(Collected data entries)
--------------------------------------------------
-- ==== Sys2Proof/Laws/State.lean ====
section
/-! SUPPORT. What each update of the state leaves alone, one field at a time, and what it writes. -/

namespace Sys2Proof.Machine

/-! `State.setPort` -/

@[simp] theorem State.setPort_pending (s : State) (p : Nat) (v : Port) : (s.setPort p v).pending = s.pending := rfl
@[simp] theorem State.setPort_free (s : State) (p : Nat) (v : Port) : (s.setPort p v).free = s.free := rfl
@[simp] theorem State.setPort_hb (s : State) (p : Nat) (v : Port) : (s.setPort p v).hb = s.hb := rfl
@[simp] theorem State.setPort_pkg (s : State) (p : Nat) (v : Port) : (s.setPort p v).pkg = s.pkg := rfl
@[simp] theorem State.setPort_tim (s : State) (p : Nat) (v : Port) : (s.setPort p v).tim = s.tim := rfl
@[simp] theorem State.setPort_bridles (s : State) (p : Nat) (v : Port) : (s.setPort p v).bridles = s.bridles := rfl
@[simp] theorem State.setPort_req (s : State) (p : Nat) (v : Port) : (s.setPort p v).req = s.req := rfl
@[simp] theorem State.setPort_coh (s : State) (p : Nat) (v : Port) : (s.setPort p v).coh = s.coh := rfl
@[simp] theorem State.setPort_ext (s : State) (p : Nat) (v : Port) : (s.setPort p v).ext = s.ext := rfl
@[simp] theorem State.setPort_lse (s : State) (p : Nat) (v : Port) : (s.setPort p v).lse = s.lse := rfl
@[simp] theorem State.setPort_adm (s : State) (p : Nat) (v : Port) : (s.setPort p v).adm = s.adm := rfl
@[simp] theorem State.setPort_tier (s : State) (p : Nat) (v : Port) : (s.setPort p v).tier = s.tier := rfl
@[simp] theorem State.setPort_xl (s : State) (p : Nat) (v : Port) : (s.setPort p v).xl = s.xl := rfl
@[simp] theorem State.setPort_cmp (s : State) (p : Nat) (v : Port) : (s.setPort p v).cmp = s.cmp := rfl
@[simp] theorem State.setPort_cpu (s : State) (p : Nat) (v : Port) : (s.setPort p v).cpu = s.cpu := rfl
@[simp] theorem State.setPort_clv (s : State) (p : Nat) (v : Port) : (s.setPort p v).clv = s.clv := rfl
@[simp] theorem State.setPort_atn (s : State) (p : Nat) (v : Port) : (s.setPort p v).atn = s.atn := rfl
@[simp] theorem State.setPort_comp (s : State) (p : Nat) (v : Port) : (s.setPort p v).comp = s.comp := rfl
@[simp] theorem State.setPort_sec (s : State) (p : Nat) (v : Port) : (s.setPort p v).sec = s.sec := rfl
@[simp] theorem State.setPort_log (s : State) (p : Nat) (v : Port) : (s.setPort p v).log = s.log := rfl
@[simp] theorem State.setPort_mod (s : State) (p : Nat) (v : Port) : (s.setPort p v).mod = s.mod := rfl
@[simp] theorem State.setPort_adk (s : State) (p : Nat) (v : Port) : (s.setPort p v).adk = s.adk := rfl
@[simp] theorem State.setPort_evq (s : State) (p : Nat) (v : Port) : (s.setPort p v).evq = s.evq := rfl
@[simp] theorem State.setPort_glb (s : State) (p : Nat) (v : Port) : (s.setPort p v).glb = s.glb := rfl

/-! `State.onLink` -/

@[simp] theorem State.onLink_pending (s : State) (p : Nat) (f : Link → Link) : (s.onLink p f).pending = s.pending := rfl
@[simp] theorem State.onLink_free (s : State) (p : Nat) (f : Link → Link) : (s.onLink p f).free = s.free := rfl
@[simp] theorem State.onLink_hb (s : State) (p : Nat) (f : Link → Link) : (s.onLink p f).hb = s.hb := rfl
@[simp] theorem State.onLink_pkg (s : State) (p : Nat) (f : Link → Link) : (s.onLink p f).pkg = s.pkg := rfl
@[simp] theorem State.onLink_tim (s : State) (p : Nat) (f : Link → Link) : (s.onLink p f).tim = s.tim := rfl
@[simp] theorem State.onLink_bridles (s : State) (p : Nat) (f : Link → Link) : (s.onLink p f).bridles = s.bridles := rfl
@[simp] theorem State.onLink_req (s : State) (p : Nat) (f : Link → Link) : (s.onLink p f).req = s.req := rfl
@[simp] theorem State.onLink_coh (s : State) (p : Nat) (f : Link → Link) : (s.onLink p f).coh = s.coh := rfl
@[simp] theorem State.onLink_ext (s : State) (p : Nat) (f : Link → Link) : (s.onLink p f).ext = s.ext := rfl
@[simp] theorem State.onLink_lse (s : State) (p : Nat) (f : Link → Link) : (s.onLink p f).lse = s.lse := rfl
@[simp] theorem State.onLink_adm (s : State) (p : Nat) (f : Link → Link) : (s.onLink p f).adm = s.adm := rfl
@[simp] theorem State.onLink_tier (s : State) (p : Nat) (f : Link → Link) : (s.onLink p f).tier = s.tier := rfl
@[simp] theorem State.onLink_xl (s : State) (p : Nat) (f : Link → Link) : (s.onLink p f).xl = s.xl := rfl
@[simp] theorem State.onLink_cmp (s : State) (p : Nat) (f : Link → Link) : (s.onLink p f).cmp = s.cmp := rfl
@[simp] theorem State.onLink_cpu (s : State) (p : Nat) (f : Link → Link) : (s.onLink p f).cpu = s.cpu := rfl
@[simp] theorem State.onLink_clv (s : State) (p : Nat) (f : Link → Link) : (s.onLink p f).clv = s.clv := rfl
@[simp] theorem State.onLink_atn (s : State) (p : Nat) (f : Link → Link) : (s.onLink p f).atn = s.atn := rfl
@[simp] theorem State.onLink_comp (s : State) (p : Nat) (f : Link → Link) : (s.onLink p f).comp = s.comp := rfl
@[simp] theorem State.onLink_sec (s : State) (p : Nat) (f : Link → Link) : (s.onLink p f).sec = s.sec := rfl
@[simp] theorem State.onLink_log (s : State) (p : Nat) (f : Link → Link) : (s.onLink p f).log = s.log := rfl
@[simp] theorem State.onLink_mod (s : State) (p : Nat) (f : Link → Link) : (s.onLink p f).mod = s.mod := rfl
@[simp] theorem State.onLink_adk (s : State) (p : Nat) (f : Link → Link) : (s.onLink p f).adk = s.adk := rfl
@[simp] theorem State.onLink_evq (s : State) (p : Nat) (f : Link → Link) : (s.onLink p f).evq = s.evq := rfl
@[simp] theorem State.onLink_glb (s : State) (p : Nat) (f : Link → Link) : (s.onLink p f).glb = s.glb := rfl

/-! `State.onTc` -/

@[simp] theorem State.onTc_pending (s : State) (p : Nat) (f : Traffic → Traffic) : (s.onTc p f).pending = s.pending := rfl
@[simp] theorem State.onTc_free (s : State) (p : Nat) (f : Traffic → Traffic) : (s.onTc p f).free = s.free := rfl
@[simp] theorem State.onTc_hb (s : State) (p : Nat) (f : Traffic → Traffic) : (s.onTc p f).hb = s.hb := rfl
@[simp] theorem State.onTc_pkg (s : State) (p : Nat) (f : Traffic → Traffic) : (s.onTc p f).pkg = s.pkg := rfl
@[simp] theorem State.onTc_tim (s : State) (p : Nat) (f : Traffic → Traffic) : (s.onTc p f).tim = s.tim := rfl
@[simp] theorem State.onTc_bridles (s : State) (p : Nat) (f : Traffic → Traffic) : (s.onTc p f).bridles = s.bridles := rfl
@[simp] theorem State.onTc_req (s : State) (p : Nat) (f : Traffic → Traffic) : (s.onTc p f).req = s.req := rfl
@[simp] theorem State.onTc_coh (s : State) (p : Nat) (f : Traffic → Traffic) : (s.onTc p f).coh = s.coh := rfl
@[simp] theorem State.onTc_ext (s : State) (p : Nat) (f : Traffic → Traffic) : (s.onTc p f).ext = s.ext := rfl
@[simp] theorem State.onTc_lse (s : State) (p : Nat) (f : Traffic → Traffic) : (s.onTc p f).lse = s.lse := rfl
@[simp] theorem State.onTc_adm (s : State) (p : Nat) (f : Traffic → Traffic) : (s.onTc p f).adm = s.adm := rfl
@[simp] theorem State.onTc_tier (s : State) (p : Nat) (f : Traffic → Traffic) : (s.onTc p f).tier = s.tier := rfl
@[simp] theorem State.onTc_xl (s : State) (p : Nat) (f : Traffic → Traffic) : (s.onTc p f).xl = s.xl := rfl
@[simp] theorem State.onTc_cmp (s : State) (p : Nat) (f : Traffic → Traffic) : (s.onTc p f).cmp = s.cmp := rfl
@[simp] theorem State.onTc_cpu (s : State) (p : Nat) (f : Traffic → Traffic) : (s.onTc p f).cpu = s.cpu := rfl
@[simp] theorem State.onTc_clv (s : State) (p : Nat) (f : Traffic → Traffic) : (s.onTc p f).clv = s.clv := rfl
@[simp] theorem State.onTc_atn (s : State) (p : Nat) (f : Traffic → Traffic) : (s.onTc p f).atn = s.atn := rfl
@[simp] theorem State.onTc_comp (s : State) (p : Nat) (f : Traffic → Traffic) : (s.onTc p f).comp = s.comp := rfl
@[simp] theorem State.onTc_sec (s : State) (p : Nat) (f : Traffic → Traffic) : (s.onTc p f).sec = s.sec := rfl
@[simp] theorem State.onTc_log (s : State) (p : Nat) (f : Traffic → Traffic) : (s.onTc p f).log = s.log := rfl
@[simp] theorem State.onTc_mod (s : State) (p : Nat) (f : Traffic → Traffic) : (s.onTc p f).mod = s.mod := rfl
@[simp] theorem State.onTc_adk (s : State) (p : Nat) (f : Traffic → Traffic) : (s.onTc p f).adk = s.adk := rfl
@[simp] theorem State.onTc_evq (s : State) (p : Nat) (f : Traffic → Traffic) : (s.onTc p f).evq = s.evq := rfl
@[simp] theorem State.onTc_glb (s : State) (p : Nat) (f : Traffic → Traffic) : (s.onTc p f).glb = s.glb := rfl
--------------------------------------------------
Exercise aim ->
In the entries above, find the line holding "v).free = s.free := rfl" and the line holding "v).mod = s.mod := rfl"; print both of them and every line between, exactly, and nothing else.

The answer ->
@[simp] theorem State.setPort_free (s : State) (p : Nat) (v : Port) : (s.setPort p v).free = s.free := rfl
@[simp] theorem State.setPort_hb (s : State) (p : Nat) (v : Port) : (s.setPort p v).hb = s.hb := rfl
@[simp] theorem State.setPort_pkg (s : State) (p : Nat) (v : Port) : (s.setPort p v).pkg = s.pkg := rfl
@[simp] theorem State.setPort_tim (s : State) (p : Nat) (v : Port) : (s.setPort p v).tim = s.tim := rfl
@[simp] theorem State.setPort_bridles (s : State) (p : Nat) (v : Port) : (s.setPort p v).bridles = s.bridles := rfl
@[simp] theorem State.setPort_req (s : State) (p : Nat) (v : Port) : (s.setPort p v).req = s.req := rfl
@[simp] theorem State.setPort_coh (s : State) (p : Nat) (v : Port) : (s.setPort p v).coh = s.coh := rfl
@[simp] theorem State.setPort_ext (s : State) (p : Nat) (v : Port) : (s.setPort p v).ext = s.ext := rfl
@[simp] theorem State.setPort_lse (s : State) (p : Nat) (v : Port) : (s.setPort p v).lse = s.lse := rfl
@[simp] theorem State.setPort_adm (s : State) (p : Nat) (v : Port) : (s.setPort p v).adm = s.adm := rfl
@[simp] theorem State.setPort_tier (s : State) (p : Nat) (v : Port) : (s.setPort p v).tier = s.tier := rfl
@[simp] theorem State.setPort_xl (s : State) (p : Nat) (v : Port) : (s.setPort p v).xl = s.xl := rfl
@[simp] theorem State.setPort_cmp (s : State) (p : Nat) (v : Port) : (s.setPort p v).cmp = s.cmp := rfl
@[simp] theorem State.setPort_cpu (s : State) (p : Nat) (v : Port) : (s.setPort p v).cpu = s.cpu := rfl
@[simp] theorem State.setPort_clv (s : State) (p : Nat) (v : Port) : (s.setPort p v).clv = s.clv := rfl
@[simp] theorem State.setPort_atn (s : State) (p : Nat) (v : Port) : (s.setPort p v).atn = s.atn := rfl
@[simp] theorem State.setPort_comp (s : State) (p : Nat) (v : Port) : (s.setPort p v).comp = s.comp := rfl
@[simp] theorem State.setPort_sec (s : State) (p : Nat) (v : Port) : (s.setPort p v).sec = s.sec := rfl
@[simp] theorem State.setPort_log (s : State) (p : Nat) (v : Port) : (s.setPort p v).log = s.log := rfl
@[simp] theorem State.setPort_mod (s : State) (p : Nat) (v : Port) : (s.setPort p v).mod = s.mod := rfl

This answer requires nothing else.